2012年の公開当時に観客を完全に置き去りにした衝撃の「Q」公開時に、ファンの方々の愛憎入り混じる議論の末確立されたものである。
 これを初めて目にした時(とはいえファンの熱量が高すぎて公開三日後にはネットで確立されていたのだけれど)、「あ、幻だと思っていいんだ」と、かなり肩の荷が降りた気がしたのである。ああ、悪い夢だと考えるのもありだって。いや夢ではないんだけれど。
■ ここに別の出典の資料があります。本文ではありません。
-- ==== Sys2Proof/Laws/FitsCube.lean ====
section
/-!
SUPPORT. The operations of Cube.lean keep the queue, the permanent fuses and the form of the memories.
-/
namespace Sys2Proof.Machine

variable {z : Stem}

@[simp] theorem State.runBatch_fits (s : State) (k : Nat) (b : MvBatch) (hs : s.Fits z) :
    (State.runBatch s k b).Fits z := by
  simp +contextual (maxDischargeDepth := 50) [State.runBatch, *]

@[simp] theorem State.closeBatches_fits (s : State) (k : Nat) (p : MvBatch → Bool) (hs : s.Fits z) :
    (State.closeBatches s k p).Fits z := by
  simp +contextual (maxDischargeDepth := 50) [State.closeBatches, *]

end Sys2Proof.Machine
end

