-- ==== Sys2Proof/Laws/FitsDatum.lean ====
section
/-!
SUPPORT. The operations of Datum.lean keep the queue, the permanent fuses and the form of the memories.
-/
namespace Sys2Proof.Machine

variable {z : Stem}

@[simp] theorem State.calibrate_fits (s : State) (hs : s.Fits z) :
    (State.calibrate s).Fits z := by
  simp +contextual (maxDischargeDepth := 50) [State.calibrate, *]

@[simp] theorem State.barrierColl_fits (s : State) (src : CmdSource) (p : Nat) (y : Plat) (hs : s.Fits z) :
    (State.barrierColl s src p y).Fits z := by
  simp +contextual (maxDischargeDepth := 50) [State.barrierColl, *]

@[simp] theorem State.liftGates_fits (s : State) (q : Nat) (fab : Fab) (hs : s.Fits z) :
    (State.liftGates s q fab).Fits z := by
  simp +contextual (maxDischargeDepth := 50) [State.liftGates, *]

@[simp] theorem State.releaseBarrier_fits (s : State) (q : Nat) (fab : Fab) (r : Word64) (late : Bool) (hs : s.Fits z) :
    (State.releaseBarrier s q fab r late).Fits z := by
  unfold State.releaseBarrier
  try dsimp only
  repeat' first | (simp +contextual (maxDischargeDepth := 50) [*]; done) | split

end Sys2Proof.Machine
end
トイ・ストーリーパラレルワールドもへったくれも、あったものではない。バズがよしんば飛べたとしても、タイムリープは絶対できない。しかし、ありえることなのかもしれない。でも全ての作品の作り手と同じ世界、時系列に僕らは生きていて、まだまだなんだって作り出すことも信じることもできるのだから。残念ながら事実は変えられないし、得た体験は帳消しにはできないが、世界がどうあるかは全て自分の認識があってのことである。
 
僕たちの「青春」と思っていたコンテンツが、「人生」の長さまで延命し、時代に求められるため変化していく。続くことそれ自体がドル箱になった今、物語を持つ全てのコンテンツにこれは可能性がある。いつ何時、「青春」が「人生」になり、信じるか信じないかを選ばせる日がやってくるかなんて、もうわからないし頻度をどんどん上げて襲いかかってくるのである。
もうこれはリビングデッドになった作品たちと、物語を愛する者たちとのゲリラ戦争なんだ。集団と集団の全面戦争ではなく、いつ何時やってくるかわからないゲリラ戦としての続編と、対処両方的に「信じる」「信じない」で持って事故を防衛する我々との。
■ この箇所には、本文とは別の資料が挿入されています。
-- ==== Sys2Proof/Laws/FitsRouter.lean ====
section
/-!
SUPPORT. The operations of Router.lean keep the queue, the permanent fuses and the form of the memories.
-/
namespace Sys2Proof.Machine

variable {z : Stem}

@[simp] theorem State.tallyDiscard_fits (s : State) (port : Nat) (p : Packet) (hs : s.Fits z) :
    (State.tallyDiscard s port p).Fits z := by
  simp +contextual (maxDischargeDepth := 50) [State.tallyDiscard, *]

@[simp] theorem State.discard_fits (s : State) (port : Nat) (p : Packet) (hs : s.Fits z) :
    (State.discard s port p).Fits z := by
  unfold State.discard
  try dsimp only
  repeat' first | (simp +contextual (maxDischargeDepth := 50) [*]; done) | split

@[simp] theorem State.markJoined_fits (s : State) (r : Request) (hs : s.Fits z) :
    (State.markJoined s r).Fits z := by
  unfold State.markJoined
  try dsimp only
  repeat' first | (simp +contextual (maxDischargeDepth := 50) [*]; done) | split

@[simp] theorem State.countJoin_fits (s : State) (south : Bool) (r : Request) (hs : s.Fits z) :
    (State.countJoin s south r).Fits z := by
  unfold State.countJoin
  try dsimp only
  repeat' first | (simp +contextual (maxDischargeDepth := 50) [*]; done) | split

@[simp] theorem State.queueAt_fits (s : State) (port : Nat) (p : Packet) (hs : s.Fits z) :
    (State.queueAt s port p).Fits z := by
  simp +contextual (maxDischargeDepth := 50) [State.queueAt, *]

@[simp] theorem State.toPort_fits (s : State) (port : Nat) (p : Packet) (hs : s.Fits z) :
    (State.toPort s port p).Fits z := by
  unfold State.toPort
  try dsimp only
  repeat' first | (simp +contextual (maxDischargeDepth := 50) [*]; done) | split

@[simp] theorem State.takeInput_fits (s : State) (port : Nat) (p : Packet) (here : Bool) (hs : s.Fits z) :
    (State.takeInput s port p here).Fits z := by
  unfold State.takeInput
  try dsimp only
  repeat' first | (simp +contextual (maxDischargeDepth := 50) [*]; done) | split

@[simp] theorem State.deliver_fits (s : State) (p : Packet) (hs : s.Fits z) :
    (State.deliver s p).Fits z := by
  unfold State.deliver
  try dsimp only
  repeat' first | (simp +contextual (maxDischargeDepth := 50) [*]; done) | split

@[simp] theorem State.forward_fits (s : State) (from_ : Option Nat) (p : Packet) (hs : s.Fits z) :
    (State.forward s from_ p).Fits z := by
  unfold State.forward
  try dsimp only
  repeat' first | (simp +contextual (maxDischargeDepth := 50) [*]; done) | split

@[simp] theorem State.sendCopy_fits (s : State) (from_ : Option Nat) (p : Packet) (plus : Bool) (count : Nat) (hs : s.Fits z) :
    (State.sendCopy s from_ p plus count).Fits z := by
  simp +contextual (maxDischargeDepth := 50) [State.sendCopy, *]

@[simp] theorem State.copies_fits (s : State) (from_ : Option Nat) (p : Packet) (off : Nat) (hs : s.Fits z) :
    (State.copies s from_ p off).Fits z := by
  simp +contextual (maxDischargeDepth := 50) [State.copies, *]

@[simp] theorem State.fanOut_fits (s : State) (from_ : Option Nat) (e : Combine) (r : Reply) (env : Envelope) (hs : s.Fits z) :
    (State.fanOut s from_ e r env).Fits z := by
  unfold State.fanOut
  try dsimp only
  refine foldl_fits _ _ _ (fun s m hs => ?_) hs
  split <;> simp [*]

end Sys2Proof.Machine
end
そして、「信じない」選択をした物語は、大なり小なりその輝きを失っていく。青春をまばゆいままにして。
 


ネクロマンスと戦い続ける世界へ

昔までも大なり小なり、作品への愛のあまり結末に納得できないなんてありふれた問題、そこかしこにあっただろう。いつだってそういった意見を持つことが、自分を大人にしてくれたなんてことも感じている。
しかし今はそれがいつ何時起こるかわからない。
①いつ続編が出てくるかわからず
②目まぐるしく尊重される価値観が変わる
からだ。残念ながらレガシー的なモノであっても、新しいモノを取り込まないといけないかもしれない。そっちの方が面白いかもしれないし。
 
「ツヅキモノ」というゲリラゾンビ。人生100年時代。僕らの青春は残念ながら、青春のままではいられなくなってきている。